A change log entry starts with a header line that contains the current date, your name, and your email address (taken from the variable user-mail-address). Aside from these header lines, every line in the change log starts with a space or a tab. The bulk of the entry consists of items, each of which starts with a line starting with whitespace and a star. Here are two entries, both dated in May 1993, each with two items:

 
1993-05-25  Richard Stallman  <rms@gnu.org>

        * man.el: Rename symbols `man-*' to `Man-*'.
        (manual-entry): Make prompt string clearer.

        * simple.el (blink-matching-paren-distance):
        Change default to 12,000.

1993-05-24  Richard Stallman  <rms@gnu.org>

        * vc.el (minor-mode-map-alist): Don't use it if it's void.
        (vc-cancel-version): Doc fix.

One entry can describe several changes; each change should have its own item. Normally there should be a blank line between items. When items are related (parts of the same change, in different places), group them by leaving no blank line between them.

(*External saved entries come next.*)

-- ==== Sys2Proof/Tests/Slice0.lean ====
section
/-! SUPPORT. Tests/Slice0.lean: words from the encodings of 30_encoding.md, vectors of 95_test_vectors.md (the id of each is in its
comment), the WellFormed smoke test, and for each statement with hypotheses a witness that meets them. -/

namespace Sys2Proof.Tests

open Sys2Proof.Machine

/-- The start state of 95_test_vectors.md section 0: after reset() and clear(), every key released. -/
def start : State := State.reset.hostClear

/-- s with the word under test at its PC. -/
def withWord (s : State) (w : Nat) : State := s.withFetchWord 16 w

/-- s with register x set. -/
def withReg (s : State) (x : Reg) (b : Byte) : State := s.setReg x b

/-- What one step of s with word w shows through f. -/
def after {α : Type} (s : State) (w : Nat) (f : State → α) : Option α :=
  match step (withWord s w) with
  | .next t => some (f t)
  | _ => none

/-- s with the listed pixels inverted. -/
def withPixels (s : State) (ps : List (Fin 64 × Fin 32)) : State :=
  s.setFb (ps.foldl (fun fb p => Framebuffer.flip fb p.1 p.2) s.fb)

/-- The number of set pixels. -/
def lit (s : State) : Nat := (s.fb.toList.map fun c => c.toList.count true).sum

/-! ### WellFormed refuses -/

theorem test_wellFormed_refuses_sys_cls : wellFormed .setSoundTimer (.sys 0x0E0#12) = false := by decide
theorem test_wellFormed_refuses_sys_ret : wellFormed .setSoundTimer (.sys 0x0EE#12) = false := by decide
theorem test_wellFormed_refuses_fx18 : wellFormed .decodeError (.ldStVx 3) = false := by decide
theorem test_wellFormed_admits : wellFormed .decodeError (.sys 0x0E1#12) = true ∧ wellFormed .setSoundTimer (.ldStVx 3) = true := by
  decide

/-! ### Decoding: words bit by bit from R83's patterns -/

theorem test_decode_class0 :
    [0b0000000011100000, 0b0000000011101110, 0b0000000100100011, 0b0000000011100001].map (decodeTableWord 16) =
      [some .cls, some .ret, some (.sys 0x123), some (.sys 0x0E1)] := by decide
theorem test_decode_flow :
    [0b0001001000110100, 0b0010001100000000, 0b0011001101000010, 0b0100001101000010, 0b0101000100100000, 0b1001000100100000,
      0b1011111111111110].map (decodeTableWord 16) =
      [some (.jp 0x234), some (.call 0x300), some (.seImm 3 0x42), some (.sneImm 3 0x42), some (.seReg 1 2),
        some (.sneReg 1 2), some (.jpV0 0xFFE)] := by decide
theorem test_decode_alu :
    [0b0110101000101111, 0b0111001000100000, 0b1000000101010000, 0b1000000100100001, 0b1000000100100010, 0b1000000100100011,
      0b1000000100100100, 0b1000000100100101, 0b1000000100100110, 0b1000000100100111, 0b1000000100101110,
      0b1100001100001111].map (decodeTableWord 16) =
      [some (.ldImm 0xA 0x2F), some (.addImm 2 0x20), some (.ldReg 1 5), some (.orReg 1 2), some (.andReg 1 2),
        some (.xorReg 1 2), some (.addReg 1 2), some (.sub 1 2), some (.shr 1 2), some (.subn 1 2), some (.shl 1 2),
        some (.rnd 3 0x0F)] := by decide
theorem test_decode_display_index :
    [0b1101000100100101, 0b1010001011110000, 0b1111000100011110, 0b1111000100101001, 0b1111001100110011, 0b1111001001010101,
      0b1111001001100101].map (decodeTableWord 16) =
      [some (.drw 1 2 5), some (.ldI 0x2F0), some (.addI 1), some (.ldF 1), some (.ldB 3), some (.ldIndStore 2),
        some (.ldIndLoad 2)] := by decide
theorem test_decode_keys_timers :
    [0b1110010110011110, 0b1110010110100001, 0b1111001100000111, 0b1111000100001010, 0b1111001000010101,
      0b1111001000011000].map (decodeTableWord 16) =
      [some (.skp 5), some (.sknp 5), some (.ldVxDt 3), some (.ldVxK 1), some (.ldDtVx 2), some (.ldStVx 2)] := by decide
/-- ST-4, ST-5: unknown words. -/
theorem test_decode_unknown :
    [0x5121, 0x8128, 0x812F, 0x9121, 0xE000, 0xE19F, 0xF0FF, 0xF100, 0xF016].map (decodeTableWord 16) =
      List.replicate 9 none := by decide
/-- KT-16. -/
theorem test_decode_fx18_mode : decode .decodeError 0xF218 = none := by decide

/-! ### The step -/

/-- ST-4. -/
theorem test_unknown_word :
    after (start.setDt 3) 0x5121 (fun t => (t.pc, t.dt, t.reports)) = some (0x202, 2, [.decodeError 0x200 0x5121]) := by decide
/-- ST-7. -/
theorem test_fetch_wraps :
    after (start.setPc 0xFFFF) 0x1234 (fun t => (t.pc, t.memRead 0xFFF, t.memRead 0)) = some (0x0234, 0x12, 0x34) := by decide
/-- ST-6. -/
theorem test_pc_wraps : after (start.setPc 0xFFFE) 0x0000 (fun t => t.pc) = some 0 := by decide
/-- EX-1. -/
theorem test_halted : (match step { start with fault := .stackOverflow } with
    | .fault r => some r
    | _ => none) = some (.halted .stackOverflow) := by decide
/-- R220: the cause codes. -/
theorem test_fault_codes : [FaultCause.none, .stackOverflow, .stackUnderflow].map faultCode = [0, 1, 2] := by decide

/-! ### Display -/

/-- DS-12. -/
theorem test_cls :
    after (withReg (withPixels start [(3, 4), (63, 31)]) vf 5) 0x00E0 (fun t => (lit t, t.reg vf, t.pc)) =
      some (0, 5, 0x202) := by decide
/-- DS-5: wrap at both edges. -/
theorem test_drw_wrap :
    after ((withReg (withReg start 0 60) 1 31).setI 0x300 |>.memWrite 0x300 0xFF) 0xD011
      (fun t => (t.pixel 63 31, t.pixel 3 31, t.pixel 4 31, lit t, t.reg vf)) = some (true, true, false, 8, 0) := by decide
/-- DS-10: a coordinate in VF, and a collision with nothing. -/
theorem test_drw_vf :
    after ((withReg (withReg start vf 9) 2 3).setI 0x300 |>.memWrite 0x300 0x80) 0xDF21
      (fun t => (t.pixel 9 3, lit t, t.reg vf)) = some (true, 1, 0) := by decide
/-- DS-8: a collision. -/
theorem test_drw_collision :
    after ((withPixels start [(2, 0), (5, 1)]).setI 0x300 |>.memWrite 0x300 0xF0 |>.memWrite 0x301 0x0F) 0xD002
      (fun t => (t.pixel 2 0, t.pixel 3 0, t.pixel 5 1, t.pixel 4 1, lit t, t.reg vf)) =
        some (false, true, false, true, 6, 1) := by decide
/-- DS-6: clip drops columns 64..67. -/
theorem test_drw_clip :
    after ((withReg (withReg { start with params := { start.params with edge := .clip } } 0 60) 1 31).setI 0x300
      |>.memWrite 0x300 0xFF) 0xD011 (fun t => (t.pixel 60 31, t.pixel 63 31, lit t)) = some (true, true, 4) := by decide

/-! ### Control flow -/

/-- FL-1. -/
theorem test_call : after start 0x2300 (fun t => (t.stack[0], t.sp, t.pc)) = some (0x202, 1, 0x300) := by decide
/-- FL-3. -/
theorem test_call_overflow :
    after { start with dt := 5, sp := 16 } 0x2400 (fun t => (t.fault, t.faultPc, t.faultWord, t.pc, t.dt)) =
      some (.stackOverflow, 0x200, 0x2400, 0x200, 5) ∧
    after { start with dt := 5, sp := 16 } 0x2400 (fun t => t.reports) =
      some [.fault .stackOverflow 0x200 0x2400] := by decide
/-- FL-2. -/
theorem test_ret :
    after { start with sp := 1, stack := start.stack.set 0 0x204 } 0x00EE (fun t => (t.sp, t.pc, t.stack[0])) =
      some (0, 0x204, 0x204) := by decide
/-- FL-4. -/
theorem test_ret_underflow :
    after { start with dt := 5 } 0x00EE (fun t => (t.fault, t.faultPc, t.faultWord, t.pc, t.dt)) =
      some (.stackUnderflow, 0x200, 0x00EE, 0x200, 5) ∧
    after { start with dt := 5 } 0x00EE (fun t => t.reports) =
      some [.fault .stackUnderflow 0x200 0x00EE] := by decide
/-- ST-2. -/
theorem test_sys : after (start.setPc 0x300) 0x0123 (fun t => (t.pc, t.reports)) = some (0x302, []) := by decide
/-- FL-5. -/
theorem test_jp : after start 0x1234 (fun t => t.pc) = some 0x234 := by decide
/-- FL-8, FL-9, FL-10. -/
theorem test_seImm : after (withReg start 3 0x42) 0x3342 (fun t => t.pc) = some 0x204 ∧
    after (withReg start 3 0x41) 0x3342 (fun t => t.pc) = some 0x202 ∧
    after (start.setPc 0xFFFE) 0x3000 (fun t => t.pc) = some 0x0002 := by decide
/-- FL-11, FL-12. -/
theorem test_sneImm : after (withReg start 3 0x41) 0x4342 (fun t => t.pc) = some 0x204 ∧
    after (withReg start 3 0x42) 0x4342 (fun t => t.pc) = some 0x202 := by decide
/-- FL-13. -/
theorem test_seReg : after (withReg (withReg start 1 7) 2 7) 0x5120 (fun t => t.pc) = some 0x204 := by decide
/-- FL-15, FL-16. -/
theorem test_sneReg : after (withReg (withReg start 1 7) 2 8) 0x9120 (fun t => t.pc) = some 0x204 ∧
    after (withReg start 1 7) 0x9110 (fun t => t.pc) = some 0x202 := by decide
/-- FL-18, FL-19. -/
theorem test_jpV0 : after (withReg start 0 0xFF) 0xBFFF (fun t => t.pc) = some 0x10FE ∧
    after (withReg start vf 1) 0xBF00 (fun t => t.pc) = some 0xF00 := by decide

/-! ### Registers and arithmetic -/

/-- AL-1. -/
theorem test_ldImm : after start 0x6A2F (fun t => t.reg 0xA) = some 0x2F := by decide
/-- AL-2, AL-3. -/
theorem test_addImm : after (withReg start 2 0xF0) 0x7220 (fun t => (t.reg 2, t.reg vf)) = some (0x10, 0) ∧
    after (withReg start vf 0xFF) 0x7F01 (fun t => t.reg vf) = some 0 := by decide
/-- AL-4. -/
theorem test_ldReg : after (withReg start 5 0x33) 0x8150 (fun t => t.reg 1) = some 0x33 := by decide
/-- AL-9. -/
theorem test_orReg :
    after (withReg (withReg (withReg start 1 0x0C) 2 0x0A) vf 1) 0x8121 (fun t => (t.reg 1, t.reg vf)) = some (0x0E, 1) := by
  decide
/-- AL-6. -/
theorem test_andReg : after (withReg (withReg start 1 0x0C) 2 0x0A) 0x8122 (fun t => t.reg 1) = some 0x08 := by decide
/-- AL-7. -/
theorem test_xorReg : after (withReg (withReg start 1 0x0C) 2 0x0A) 0x8123 (fun t => t.reg 1) = some 0x06 := by decide
/-- AL-10, AA-1. -/
theorem test_addReg :
    after (withReg (withReg start 1 0xFF) 2 1) 0x8124 (fun t => (t.reg 1, t.reg vf)) = some (0, 1) ∧
    after (withReg (withReg start vf 0xFF) 2 1) 0x8F24 (fun t => t.reg vf) = some 0 := by decide
/-- AL-16, AA-3. -/
theorem test_sub :
    after (withReg (withReg start 1 5) 2 5) 0x8125 (fun t => (t.reg 1, t.reg vf)) = some (0, 0) ∧
    after (withReg (withReg start vf 5) 2 3) 0x8F25 (fun t => t.reg vf) = some 0xFE := by decide
/-- AA-11: y is VF. -/
theorem test_sub_y_vf :
    after (withReg (withReg start vf 3) 1 5) 0x81F5 (fun t => (t.reg 1, t.reg vf)) = some (4, 1) := by decide
/-- AL-20, AA-5. -/
theorem test_shr : after (withReg (withReg start 1 3) 2 0xFF) 0x8126 (fun t => (t.reg 1, t.reg vf)) = some (1, 1) ∧
    after (withReg start vf 3) 0x8F26 (fun t => t.reg vf) = some 0 := by decide
/-- AL-25, AA-6. -/
theorem test_subn :
    after (withReg (withReg start 1 2) 2 1) 0x8127 (fun t => (t.reg 1, t.reg vf)) = some (0xFF, 0) ∧
    after (withReg (withReg start vf 3) 2 5) 0x8F27 (fun t => t.reg vf) = some 4 := by decide
/-- AA-13: y is VF. -/
theorem test_subn_y_vf :
    after (withReg (withReg start vf 5) 1 3) 0x81F7 (fun t => (t.reg 1, t.reg vf)) = some (0xFE, 1) := by decide
/-- AL-29, AA-8. -/
theorem test_shl : after (withReg start 1 0x81) 0x812E (fun t => (t.reg 1, t.reg vf)) = some (2, 1) ∧
    after (withReg start vf 0x81) 0x8F2E (fun t => t.reg vf) = some 2 := by decide
/-- RN-1: the state after when the environment supplies 0xA7. -/
theorem test_rnd : ((rndWith 0xA7 3 0x0F start).reg 3, (rndWith 0xA7 3 0x0F start).pc) = (0x07, 0x202) := by decide
/-- RN-2: with nn = 0 the result is 0 and a byte is still drawn. -/
theorem test_rnd_zero : after (withReg start 3 5) 0xC300 (fun t => t.draws) = some 1 := by decide

/-! ### Index register and memory -/

/-- IM-1. -/
theorem test_ldI : after start 0xA2F0 (fun t => t.i) = some 0x2F0 := by decide
/-- IM-2, IM-3. -/
theorem test_addI : after (withReg (start.setI 0x0FFE) 1 5) 0xF11E (fun t => (t.i, t.reg vf)) = some (0x1003, 0) ∧
    after (withReg (start.setI 0xFFFF) 1 2) 0xF11E (fun t => t.i) = some 1 := by decide
/-- IM-5, IM-7. -/
theorem test_ldF : after (withReg start 1 0x0A) 0xF129 (fun t => t.i) = some 0x32 ∧
    after (withReg start 1 0xFF) 0xF129 (fun t => t.i) = some 0x4FB := by decide
/-- IM-9: across the top of memory, into the font. -/
theorem test_ldB : after (withReg (start.setI 0xFFE) 1 255) 0xF133
    (fun t => (t.memRead 0xFFE, t.memRead 0xFFF, t.memRead 0, t.memRead 1, t.i)) = some (2, 5, 5, 0x90, 0xFFE) := by decide
/-- IM-12: across the top of memory, I not masked. -/
theorem test_ldIndStore : after (withReg (withReg (start.setI 0xFFF) 0 0xAA) 1 0xBB) 0xF155
    (fun t => (t.memRead 0xFFF, t.memRead 0, t.memRead 1, t.i)) = some (0xAA, 0xBB, 0x90, 0x1001) := by decide
/-- IM-14. -/
theorem test_ldIndLoad :
    after (withReg (start.setI 0x400) 3 9 |>.memWrite 0x400 1 |>.memWrite 0x401 2 |>.memWrite 0x402 3) 0xF265
      (fun t => (t.reg 0, t.reg 1, t.reg 2, t.reg 3, t.i)) = some (1, 2, 3, 9, 0x403) := by decide

/-! ### Keys and timers -/

/-- KT-1, KT-4. -/
theorem test_skp : after (withReg (start.setKey 7) 5 7) 0xE59E (fun t => t.pc) = some 0x204 ∧
    after (withReg { start with keys := Vector.replicate 16 true } 5 0x17) 0xE59E (fun t => t.pc) = some 0x202 := by decide
/-- KT-3, KT-5. -/
theorem test_sknp : after (withReg start 5 7) 0xE5A1 (fun t => t.pc) = some 0x204 ∧
    after (withReg { start with keys := Vector.replicate 16 true } 5 0x17) 0xE5A1 (fun t => t.pc) = some 0x204 := by decide
/-- KT-10, KT-11. -/
theorem test_ldVxDt : after (start.setDt 10) 0xF307 (fun t => (t.dt, t.reg 3)) = some (9, 9) ∧
    after (start.setDt 1) 0xF307 (fun t => (t.dt, t.reg 3)) = some (0, 0) := by decide
/-- KT-7. -/
theorem test_ldVxK_lowest : after ((start.setKey 3).setKey 9) 0xF10A (fun t => (t.reg 1, t.pc)) = some (3, 0x202) := by decide
/-- KT-8, one step. -/
theorem test_ldVxK_waits : after ((start.setDt 5).setSt 3) 0xF10A (fun t => (t.pc, t.dt, t.st, t.reg 1)) =
    some (0x200, 4, 2, 0) := by decide
/-- KT-13. -/
theorem test_ldDtVx : after (withReg (start.setDt 9) 2 60) 0xF215 (fun t => t.dt) = some 60 := by decide
/-- KT-15, KT-17. -/
theorem test_ldStVx : after (withReg start 2 30) 0xF218 (fun t => t.st) = some 30 ∧
    after (start.setSt 1) 0xF018 (fun t => t.st) = some 0 := by decide
/-- KT-16. -/
theorem test_ldStVx_decodeError :
    after (withReg { start with params := { start.params with fx18 := .decodeError } } 2 30) 0xF218
      (fun t => (t.st, t.pc, t.reports)) = some (0, 0x202, [.decodeError 0x200 0xF218]) := by decide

The second entry above contains two items grouped in this way.

C-x 4 a visits the change log file and creates a new entry unless the most recent entry is for today's date and your name. It also creates a new item for the current file. For many languages, it can even guess the name of the function or other object that was changed.

When the option add-log-keep-changes-together is non-nil, C-x 4 a adds to any existing entry for the file rather than starting a new entry.

If the value of the variable change-log-version-info-enabled is non-nil, C-x 4 a adds the file's version number to the change log entry. It finds the version number by searching the first ten percent of the file, using regular expressions from the variable change-log-version-number-regexp-list.

The change log file is visited in Change Log mode. In this major mode, each bunch of grouped items counts as one paragraph, and each entry is considered a page. This facilitates editing the entries. C-j and auto-fill indent each new line like the previous line; this is convenient for entering the contents of an entry.

You can use the command M-x change-log-merge to merge other log files into a buffer in Change Log Mode, preserving the date ordering of entries.

Versions of Emacs before 20.1 used a different format for the time of the change log entry:

 
Fri May 25 11:23:23 1993 Richard Stallman  <rms@gnu.org>

The M-x change-log-redate command converts all the old-style date entries in the change log file visited in the current buffer to the new format, to make the file uniform in style. This is handy when entries are contributed by many different people, some of whom use old versions of Emacs.

Version control systems are another way to keep track of changes in your program and keep a change log. See section M.7.3.4 Features of the Log Entry Buffer.